/-! ## Step 2 (R221, R249, R250) -/

/-- Bands of a port that this boundary drops: complete unbuffered ones; a DRAIN discards those that completed after it,
and NOW every one. -/
def dropSet (s : State) (p : Nat) : List Band :=
  (portBands s p).filter (fun b =>
    match s.seq.stop with
    | .now => true
    | .drain => b.complete && (b.buffer.isNone || decide (s.seq.stopAt ≤ b.doneAt))
    | .none => b.complete && b.buffer.isNone)

/-- A band that a stop discards rather than drops. -/
def discarded (s : State) (b : Band) : Bool :=
  match s.seq.stop with
  | .now => true
  | .drain => decide (s.seq.stopAt ≤ b.doneAt)
  | .none => false

/-- Step 2 for one port. -/
def fatePort (s : State) (p : Nat) : State :=
  (dropSet s p).foldl (fun a b => if discarded s b then discardBand b a else freeBand b (dropBand b a)) s

/-- Bands that are complete before the crossing that processes them starts are queued, counted once each (R249)
(log entry 47, DEDUCED). -/
def countQueued (s : State) : State :=
  let q (b : Band) : Bool := b.complete && !b.taken && !b.queued && decide (b.doneAt < now s)
  let n := (s.bands.filter q).length
  { s with
    bands := s.bands.map (fun b => if q b then { b with queued := true } else b),
    seq := { s.seq with cQueued := ctrAdd s.seq.cQueued n } }

/-- Step 2 of R219: the fate of every complete band. -/
def stepBands (s : State) : State := countQueued ((List.range 4).foldl fatePort s)

/-! ## Steps 3 to 7 (R219) -/

/-- A boundary command is applied and its answer stored. -/
def applyOne (s : State) (r : Running) : State :=
  let x : State × Reply := match r.op with
    | 0x0802 => applyCommitCmd r.payload s
    | 0x0803 => applySwitch r.payload s
    | 0x0D02 => applyFix r.payload s
    | 0x0B05 => applyLotOpen r.payload s
    | 0x0B06 => applyCheckpoint r.payload s
    | 0x1005 => let x := applyKvDump r.payload s
                (noteCopy x.2.resp.length x.1, x.2)
    | 0x1006 => applyKvReset r.payload s
    | _ => (s, okWith [])
  answerRunning r.mbx x.2 x.1

/-- Commands that wait for this boundary, of the given opcodes, in the order received. -/
def waitingCmds (s : State) (ops : List Nat) : List Running := s.gh.running.filter (fun r => r.boundary && ops.contains r.op)

/-- Applies the waiting commands of one step. -/
def applyStep (ops : List Nat) (s : State) : State := (waitingCmds s ops).foldl applyOne s

/-- A band stays queued behind the one that its port's next crossing takes (R249, R438). -/
def staysQueued (s : State) : Bool := s.bands.any (fun b => b.queued && (candBand s b.cport).map (fun x => x.no) != some b.no)

/-- Step 4 (R220, R437 to R439): the steward's choice, where a crossing will start and a rating is eligible. -/
def stepSteward (ended : Bool) (slip slack : Nat) (s : State) : State :=
  let bad := decide (slack < slip) || staysQueued s
  let s1 := applyStep [0x0D02] s
  let s2 := if ended then { s1 with steward := stepBoost bad s1.steward } else s1
  if stopOver s2 || (eligibleRatings s2).isEmpty then s2 else autoPower true (stewardChoose (swVmax s2.steward.cfg) s2)

/-- The standby weights of a girder's swing span are loaded again: the share that it held (R140) (log entry 44, DEDUCED). -/
def reloadSwing (n : Nat) (s : State) : State :=
  let g := getGirder s n
  match g.swingImg with
  | some i =>
    let c : Ctx := ⟨i, jobTable (getImg s i).img, (List.range (g.swingShare + 1)).map (fun k => if k = g.swingShare then g.logical else 32),
      none, none⟩
    loadWeights c (inSwing n) s
  | none => s

/-- Step 7 (R140): weight banks with an uncorrectable error are loaded again from the deck region. -/
def stepReload (s : State) : State :=
  let c : Ctx := ⟨s.seq.img, runRating s, [], none, none⟩
  let hit (p : Piece) : Bool := s.deck.reload.any (fun r =>
    p.1 == .pier && overlap p.2.1 p.2.2 (pierBytes * r.1 + bankBytes * r.2) bankBytes)
  if s.deck.reload.isEmpty then s
  else
    let s1 := (s.deck.reload.filter (fun r => r.2 == 9)).foldl (fun a r => reloadSwing r.1 a) (loadWeights c hit s)
    { s1 with deck := { s1.deck with reload := [] } }

/-! ## Step 8 (R214, R218, R249, R261) -/

/-- Takes the oldest complete band of each port for the new crossing (R216, R249). -/
def takeBands (s : State) : State :=
  (tablePorts s).foldl (fun a p =>
    match candBand a p with
    | some b => haloFor p b.no (updBand p b.no (fun x => { x with taken := true }) a)
    | none => a) s

/-- The band a port's crossing takes. -/
def takenBand (s : State) (p : Nat) : Option Band := s.bands.find? (fun b => b.cport == p && b.taken)

/-- Segment list of a taken band; the samples of a queued band carry OVERRUN (R66, R249). -/
def takenSegs (b : Band) : List Seg := if b.queued then b.segs.map (fun g => { g with flags := g.flags ||| 32 }) else b.segs

/-- The BOUNDARY record (R261): what steps 2 to 6 decided for the crossing that starts. -/
def boundaryRec (drops : List (List Nat)) (cmds : List (Nat × List Byte)) (s : State) : State :=
  recBoundary s.seq.crossing.toNat ((List.range 4).map (fun p => (takenBand s p).map (fun b => (b.no, b.queued)))) drops cmds s

/-- The bays of a new crossing: the prologue runs only under a newly entered rating (R241). -/
def newBays (s : State) : List BayRun :=
  (runRating s).bays.zipIdx.map (fun b => if b.2 < (runRating s).prologue ∧ !s.seq.newRating then { BayRun0 with st := .ended } else BayRun0)

/-- LINE_SLOW of R250 is released after 64 consecutive crossings that start clean. -/
def cleanStart (prevSlip slack : Nat) (s : State) : State :=
  let ok := s.bands.all (fun b => !b.queued) && decide (prevSlip ≤ slack)
  if !s.seq.lineSlow then s
  else if !ok then { s with seq := { s.seq with clean := 0 } }
  else if s.seq.clean + 1 < 64 then { s with seq := { s.seq with clean := s.seq.clean + 1 } }
  else rsClear 5 (refreshSlow { s with seq := { s.seq with lineSlow := false, clean := 0 } })

/-- Time that the boundary's copies take (R219, R265) (log entry 114, DESIGN CHOICE). -/
def copyNs (s : State) : Nat := if s.seq.copying = 0 then 0 else Config.copyTime s.seq.copying

/-- The registers of a crossing that starts: its number, t0, its bays, the segment lists of its bands, and the time of the
boundary's copies as its first slip. -/
def enterCrossing (s : State) : State :=
  let x := getImg s s.seq.img
  let s1 := setImg s s.seq.img { x with lastRating := some s.seq.rating, kv := { x.kv with toks := [] } }
  { s1 with
    pus := s1.pus.map (fun e => (e.1, { e.2 with overspeedIn := none })),
    steward := { s1.steward with baseStart := s1.steward.base },
    seq := { s1.seq with
      active := true, due := false, crossing := nextNo s, t0 := now s, slip := copyNs s, endedAt := 0, bays := newBays s,
      newRating := false,
      segs := (List.range 4).foldl (fun t p =>
        match takenBand s p with
        | some b => Tab.set [] t (packId s p) (takenSegs b)
        | none => t) [],
      bandOf := (List.range 4).map (fun p => (takenBand s p).map (fun b => b.no)) } }

/-- Step 8 of R219: the new crossing starts, and messages held for it are released (R244). -/
def startCrossing (prevSlip slack : Nat) (drops : List (List Nat)) (cmds : List (Nat × List Byte)) (s : State) : State :=
  let s1 := enterCrossing (takeBands s)
  releaseHeld (cleanStart prevSlip slack (creditPool (boundaryRec drops cmds s1)))

/-- The sequencer stops (R221): bands that remain are discarded; lines are numbered on (R262) (log entry 47, DEDUCED). -/
def finishStop (s : State) : State :=
  let s1 := sawLevels (s.bands.foldl (fun a b => discardBand b a) s)
  autoPower true { s1 with seq := { s1.seq with
    started := false, active := false, due := false, stop := .none, flags := [], segs := [], bandOf := [] } }

/-- Without an eligible rating no crossing starts (R136, R239) (log entry 51, DEDUCED). -/
def noRating (s : State) : State :=
  post 0x2104 0 0 (boundGirders s) (boundClusters s) { s with seq := { s.seq with due := false } }

/-- CROSSING_BOUNDARY (R219): the eight steps (log entries 48, DEDUCED; 58, DESIGN CHOICE). -/
def boundary (s : State) : State :=
  if !boundaryDue s then s
  else
    let slack := (runRating s).slackNs
    let mid := s.bands.filter (fun b => b.taken && b.dropped)
    let s1 := latchCrossing { s with seq := { s.seq with copying := 0 } }
    let drops := (List.range 4).map (fun p => (mid.filter (fun b => b.cport == p)).map (fun b => b.no) ++ (dropSet s1 p).map (fun b => b.no))
    let cmds := (waitingCmds s [0x0802, 0x0803] ++ waitingCmds s [0x0D02] ++ waitingCmds s [0x0902, 0x0B05, 0x0B06, 0x1005] ++
      waitingCmds s [0x1006]).map (fun r => (r.op, r.payload))
    let s3 := applyStep [0x0802, 0x0803] (stepBands s1)
    let s4 := stepSteward s.seq.active s.seq.slip slack s3
    let s6 := checkpointStep (applyStep [0x1006] (applyStep [0x0902, 0x0B05, 0x0B06, 0x1005] s4))
    let s7 := stepReload s6
    if stopOver s7 then
      finishStop (recNoCrossing ((List.range 4).map (fun p => drops.getD p [] ++ (portBands s7 p).map (fun b => b.no))) cmds s7)
    else if !startDue s7 then recNoCrossing drops cmds s7
    else if (eligibleRatings s7).isEmpty then noRating (recNoCrossing drops cmds s7)
    else startCrossing (if s.seq.active then s.seq.slip else s.seq.slipLast.toNat) slack drops cmds s7

def execCrossingBoundary (s : State) : Host.Outcome State Fault Refusal := done boundary s

/-- PERIOD_TICK (R216, R218): the count reaches the next start of the period grid; a start still waiting makes it missed
(log entry 58, DESIGN CHOICE). -/
def periodTick (s : State) : State :=
  let r := stewardTable s
  let k := s.seq.periodNo + 1
  if s.seq.started && r.startMode == 1 && decide (s.seq.launch + k * r.periodNs ≤ now s) then
    if s.seq.due then { s with seq := { s.seq with periodNo := k, cMissed := ctrBump s.seq.cMissed } }
    else { s with seq := { s.seq with periodNo := k, due := true, dueNo := k } }
  else s

def execPeriodTick (s : State) : Host.Outcome State Fault Refusal := done periodTick s

/-! ## A band dropped in mid-crossing (R140, R250, R251) -/

/-- The bands of the running crossing are dropped; every remaining bay still runs. -/
def dropTaken (s : State) : State :=
  if !s.seq.active then s
  else
    (s.bands.filter (fun b => b.taken && !b.dropped)).foldl (fun a b =>
      updBand b.cport b.no (fun x => { x with dropped := true }) (dropBand b a)) s

/-! ## Bays (R220, R236, R243 to R246) -/

/-- The bay of an ID. -/
def getBay (s : State) (b : Nat) : Option Bay := (runRating s).bays[b]?

/-- Rank of a bay kind (R243). -/
def kindRank (k : BayKind) : Nat :=
  match k with
  | .refresh => 0
  | .load => 1
  | .reserved => 2
  | .openBay => 3

/-- Effective deadline of a bay: taken as it starts, or what it would be now (R245). -/
def bayDeadline (s : State) (b : Nat) (y : Bay) : Nat :=
  if (bayRun s b).st = .waiting then s.seq.t0 + y.deadline + s.seq.slip else (bayRun s b).effDeadline

/-- Bay `a` has a higher priority than bay `b` (R243). -/
def bayAbove (s : State) (a : Nat) (x : Bay) (b : Nat) (y : Bay) : Bool :=
  let ka := kindRank x.kind
  let kb := kindRank y.kind
  let da := bayDeadline s a x
  let db := bayDeadline s b y
  decide (ka < kb ∨ (ka = kb ∧ (da < db ∨ (da = db ∧ a < b))))

/-- Two bays share a unit or a deck channel. -/
def bayShare (x y : Bay) : Bool := (x.girders &&& y.girders) != 0 || (x.clusters &&& y.clusters) != 0 || (x.chans &&& y.chans) != 0

/-- The domains a bay needs (R423). -/
def bayDomains (s : State) (y : Bay) : List Nat :=
  (setList y.girders).map (fun g => 1 + physGirder s g) ++
    ((List.range 8).filter (fun k => bitOf y.clusters k)).map (fun k => 33 + physCluster s k)

/-- The crossing's band regions are owned by DECK (R236). -/
def bandsOwned (s : State) : Bool :=
  (s.bands.filter (fun b => b.taken && b.buffer.isSome)).all (fun b =>
    (regionsOf b.addr b.size).all (fun r => (Tab.get Region0 s.deck.regions r).deck))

Your assignment — Each line from the top of the material above, through the one that contains "def fatePort (s", should be restated word for word.

Response area —
/-! ## Step 2 (R221, R249, R250) -/

/-- Bands of a port that this boundary drops: complete unbuffered ones; a DRAIN discards those that completed after it,
and NOW every one. -/
def dropSet (s : State) (p : Nat) : List Band :=
  (portBands s p).filter (fun b =>
    match s.seq.stop with
    | .now => true
    | .drain => b.complete && (b.buffer.isNone || decide (s.seq.stopAt ≤ b.doneAt))
    | .none => b.complete && b.buffer.isNone)

/-- A band that a stop discards rather than drops. -/
def discarded (s : State) (b : Band) : Bool :=
  match s.seq.stop with
  | .now => true
  | .drain => decide (s.seq.stopAt ≤ b.doneAt)
  | .none => false

/-- Step 2 for one port. -/
def fatePort (s : State) (p : Nat) : State :=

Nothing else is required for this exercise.